--- DATA EXTRACT ---
-- ==== Sys2Proof/Machine/Waori.lean ====
section
/-! DEFINITION. Meanings of the Waori requests, the frames and events of the 10BASE-T1S port, and NVMe-MI in-band (16). -/

namespace Sys2Proof.Machine

/-- WAORI_READ (R399). -/
def execWaoriRead (src : WSrc) (pdu : Bytes) (s : State) : Out := .next (waori s src pdu)

/-- WAORI_WRITE (R390). -/
def execWaoriWrite (src : WSrc) (pdu : Bytes) (s : State) : Out := .next (waori s src pdu)

/-- WAORI_DESCRIBE (R399). -/
def execWaoriDescribe (src : WSrc) (pdu : Bytes) (s : State) : Out := .next (waori s src pdu)

/-- WAORI_LIST (R399). -/
def execWaoriList (src : WSrc) (pdu : Bytes) (s : State) : Out := .next (waori s src pdu)

/-- COMMIT (R394). -/
def execCommit (src : WSrc) (expected : W64) (s : State) : Out :=
  .next (waoriWrite s src 0xA00001 (toLe 8 expected.toNat))

/-- DISCARD_STAGED_SET (R393). -/
def execDiscardStagedSet (src : WSrc) (value : Byte) (s : State) : Out := .next (waoriWrite s src 0xA00003 [value])

/-- FACTORY_RESTORE (R392). -/
def execFactoryRestore (src : WSrc) (value : W32) (s : State) : Out :=
  .next (waoriWrite s src 0xA00006 (toLe 4 value.toNat))

/-- STAGED_SET_TIMEOUT (R393). -/
def execStagedSetTimeout (source : Nat) (s : State) : Out := .next (setStaged s source [])

/-- OWNER_REQUEST (R369). -/
def execOwnerRequest (src : WSrc) (req : Bytes) (s : State) : Out := .next (waoriWrite s src 0x501005 req)

/-- DL_DATA (R412). -/
def execDlData (src : WSrc) (bytes : Bytes) (s : State) : Out := .next (waoriWrite s src 0x107004 bytes)

/-- DL_ACTION_STAGE (R412). -/
def execDlActionStage (src : WSrc) (s : State) : Out := .next (waoriWrite s src 0x107005 [1])

/-- DL_ACTION_STAGE_ACTIVATE (R412). -/
def execDlActionStageActivate (src : WSrc) (s : State) : Out := .next (waoriWrite s src 0x107005 [2])

/-- DL_ACTION_DISCARD (R412). -/
def execDlActionDiscard (src : WSrc) (s : State) : Out := .next (waoriWrite s src 0x107005 [3])

/-- PORT_KEY_WRITE (R415). -/
def execPortKeyWrite (src : WSrc) (key : Bytes) (s : State) : Out := .next (waoriWrite s src 0x505001 key)

/-! ### The port -/

/-- WAORI_FRAME (R406). -/
def execWaoriFrame (f : Frame) (s : State) : Out := .next (portFrame s f)

/-- DISCOVER_FRAME (R408). -/
def execDiscoverFrame (f : Frame) (s : State) : Out :=
  .next (if frameTaken s f && !frameBad f && frKind f == 3 then discoverFrame s f else s)

/-- ANNOUNCE (R408): one that is due, or a periodic one. -/
def execAnnounce (s : State) : Out :=
  .next (
    if !portUp s || !(s.fw.pilotUp || s.fw.recovery) then s
    else if s.dict.announceDue = 0 ∧ dv s 0x105008 = 0 then s
    else onDict (sendFrame s (announceFrame s)) fun d => { d with announceDue := d.announceDue - 1 })

/-- Is the module a PLCA follower? -/
def plcaFollower (s : State) : Bool := portUp s && (s.dict.plca == 2 || s.dict.plca == 3) && dv s 0x105001 != 0

/-- PLCA_BEACON_TIMEOUT (R410). -/
def execPlcaBeaconTimeout (s : State) : Out :=
  .next (if plcaFollower s then onDict s fun d => { d with plca := 3 } else s)

/-- PLCA_BEACON_RECEIVED (R410). -/
def execPlcaBeaconReceived (s : State) : Out :=
  .next (if plcaFollower s then onDict s fun d => { d with plca := 2 } else s)

/-- PLCA_OPPORTUNITY_COLLISION (R409). -/
def execPlcaOpportunityCollision (s : State) : Out :=
  .next (if portUp s && s.dict.plca != 0 then onDict s fun d => { d with plca := 3 } else s)

/-- ICMPV6_REQUEST (R404): the answer is recorded as its ICMPv6 type, its destination and what was asked. -/
def execIcmpv6Request (echo : Bool) (src : BitVec 128) (payload : Bytes) (s : State) : Out :=
  .next (
    if !portUp s then s
    else sendFrame s ([if echo then 129 else 136] ++ Crypto.toBe 16 src.toNat ++ payload))

/-- I3C_ENTDAA (R403). -/
def execI3cEntdaa (s : State) : Out :=
  .next (if s.power.vaux then onDict s fun d => { d with i3c := true } else s)

/-! ### NVMe-MI in-band (R402) -/

/-- The source of an in-band request: the PF controller. -/
def inBand : WSrc := { via := .inband, id := 0, session := none, auth := false }

/-- The NVMe-MI opcode of a command. -/
def miOpcode (e : Sqe) : Nat := fieldOf e.cdw11.toNat 7 0

/-- NVMe-MI Send on the PF controller: a second one before the Receive fails. -/
def miSendBody (e : Sqe) (s : State) : State :=
  if e.fn.val ≠ 0 then fail s e.key Code.invalidOpcode
  else if miOpcode e ≠ 0xC0 then fail s e.key Code.invalidField
  else if s.ctrls[e.fn].miResponse.isSome then fail s e.key Code.sequenceError
  else match handlePdu s inBand e.inp with
    | (s, r) => complete (onCtrl s e.fn fun c => { c with miResponse := some r }) e.key Code.ok 0 0

/-- NVMe-MI Receive on the PF controller. -/
def miReceiveBody (e : Sqe) (s : State) : State :=
  if e.fn.val ≠ 0 then fail s e.key Code.invalidOpcode
  else if miOpcode e ≠ 0xC0 then fail s e.key Code.invalidField
  else match s.ctrls[e.fn].miResponse with
    | none => fail s e.key Code.sequenceError
    | some r =>
      let s := onCtrl s e.fn fun c => { c with miResponse := none }
      complete (hostWrite s e.key 0 (r.take e.dptr)) e.key Code.ok 0 0

/-- NVME_MI_SEND (R402). -/
def execNvmeMiSend (e : Sqe) (s : State) : Out := .next (nvme s e 0x1D true (miSendBody e))

/-- NVME_MI_RECEIVE (R402). -/
def execNvmeMiReceive (e : Sqe) (s : State) : Out := .next (nvme s e 0x1E true (miReceiveBody e))

end Sys2Proof.Machine
end

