-- ==== Sys2Proof/Machine/Dispatch.lean ====
section
/-! DEFINITION. The dispatch: one arm for each command, one direct call of its meaning. -/

namespace Sys2Proof.Machine
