-- ==== Sys2Proof/Certificates/Slice0/Obligations.lean ====
section
/-! DEFINITION. The statements for the provers, chapter by chapter. Each docstring names the rules of spec/ that the
statement is about; a statement covers every operand form of the rows it names. -/

section

open Sys2Proof Sys2Proof.Machine

/-- A step takes the command at the front of the queue and runs it on the state with the queue's rest. -/
def Obligations.StepRunsTheFrontCommand : Prop :=
  ∀ (c : Instr) (rest : List Instr) (s : State), step { s with pending := c :: rest } = exec c { s with pending := rest }

/-- A well-formed command has its effect; one whose operands have not its row's shape faults. -/
def Obligations.CommandsGoWhereWellFormed : Prop :=
  ∀ (c : Instr) (s : State), (c.wf = true → ∃ t, exec c s = .next t) ∧ (c.wf = false → exec c s = .fault .illFormed)

/-- The machine right after reset meets the invariant of every step, holds no power, and idles; an empty queue lets what
waits go on and ends a sanitize (the model's choice, log 12). -/
def Obligations.ResetIdles : Prop :=
  Form State.reset ∧ State.reset.pending = [] ∧ State.reset.fw.pilotUp = false ∧ pilotPowered State.reset = false ∧
    step State.reset = .next State.reset ∧ ∀ s : State, s.pending = [] → step s = .next (settle (endSanitize s))

/-- Every step keeps the three memories in canonical form and every counter a 64-bit value, and takes one command. -/
def Obligations.EveryStepKeepsTheForm : Prop :=
  ∀ s t : State, Form s → step s = .next t → Form t ∧ t.pending = s.pending.tail

/-- No step takes back what only grows: the event number, the epoch, and every counter but those a factory restore resets,
which fall only as the epoch advances (R51, R226, R339, R392, R395, R444). -/
def Obligations.CountsOnlyGrow : Prop :=
  ∀ s t : State, Form s → step s = .next t → s.health.nextSeq ≤ t.health.nextSeq ∧ s.dict.epoch ≤ t.dict.epoch ∧
    ∀ id, counter s id ≤ counter t id ∨
      (((Dic.find id).map (·.frest)).getD false = true ∧ s.dict.epoch < t.dict.epoch)

/-- The anti-rollback counters (R367): no step lowers one of them or clears a revoked boot key; an image that first starts,
at step 5 of an activation or at the end of a start-up's write-in, raises the floor to its SVN and revokes the keys below
its own where it says so; an accepted owner request advances the owner sequence by one; a factory restore, a sanitize,
TK_CLAIM and the resets leave all three; an image of equal SVN is not refused for it. -/
def Obligations.AntiRollbackNeverFalls : Prop :=
  (∀ s t : State, step s = .next t → s.store.fwFloor ≤ t.store.fwFloor ∧ s.store.ownerSeq ≤ t.store.ownerSeq ∧
    ∀ i, s.store.revoked.getLsbD i = true → t.store.revoked.getLsbD i = true) ∧
  (∀ (s : State) (img : Bytes), (adoptImage s img).store.fwFloor = max s.store.fwFloor (imgSvn img) ∧
    (adoptImage s img).store.ownerSeq = s.store.ownerSeq ∧
    ∀ i, i < 8 → (adoptImage s img).store.revoked.getLsbD i =
      (s.store.revoked.getLsbD i || (bitOf (Bytes.le img 6 2) 0 && decide (i < sigIndex img 0)))) ∧
  (∀ (l : List Bool) (s v : State) (img : Bytes), s.fw.activating = 3 → writeIn s l = some (v, img) → ∃ t, exec (.fwActivation l) s = .next t ∧ t.store.fwFloor = (adoptImage s img).store.fwFloor ∧
      t.store.ownerSeq = s.store.ownerSeq ∧ t.store.revoked = (adoptImage s img).store.revoked) ∧
  (∀ (s : State) (ok : Bool) (l : List Bool) (n : W64) (img : Bytes) (rest : List (Bytes × Bool)), s.fw.stage.state = 3 →
    (s.fw.stage.replicas.zip l).filter (·.2) = (img, true) :: rest → let t := pilotBoot s ok true l n
    t.store.fwFloor = (adoptImage s img).store.fwFloor ∧ t.store.ownerSeq = s.store.ownerSeq ∧
      t.store.revoked = (adoptImage s img).store.revoked) ∧
  (∀ (s : State) (r : Bytes) (st : SecStore), ownerResult s r = some st →
    st.ownerSeq = s.store.ownerSeq + 1 ∧ st.fwFloor = s.store.fwFloor ∧ st.revoked = s.store.revoked) ∧
  (∀ (src : WSrc) (x : W32) (e : Sqe) (f : Fin 128) (i : Option Nat) (m : Byte) (k : Bytes) (n : W64) (s t : State),
    ∀ c ∈ [Instr.factoryRestore src x, .sanitize e, .tkClaim f i m k, .controllerReset f, .functionLevelReset f,
      .conventionalReset, .pilotWatchdogReset n], exec c s = .next t → t.store.fwFloor = s.store.fwFloor ∧
      t.store.ownerSeq = s.store.ownerSeq ∧ t.store.revoked = s.store.revoked) ∧
  (∀ (s : State) (b : Bytes), imgSvn b = s.store.fwFloor → fwReason s b ≠ some 6)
---
*WHAT THE TASK REQUIRES*. For this exercise, copy each line from the listing above that has the word "ctrls".

*ANSWER SECTION*.
  else if s.ctrls[e.fn].miResponse.isSome then fail s e.key Code.sequenceError
  else match s.ctrls[e.fn].miResponse with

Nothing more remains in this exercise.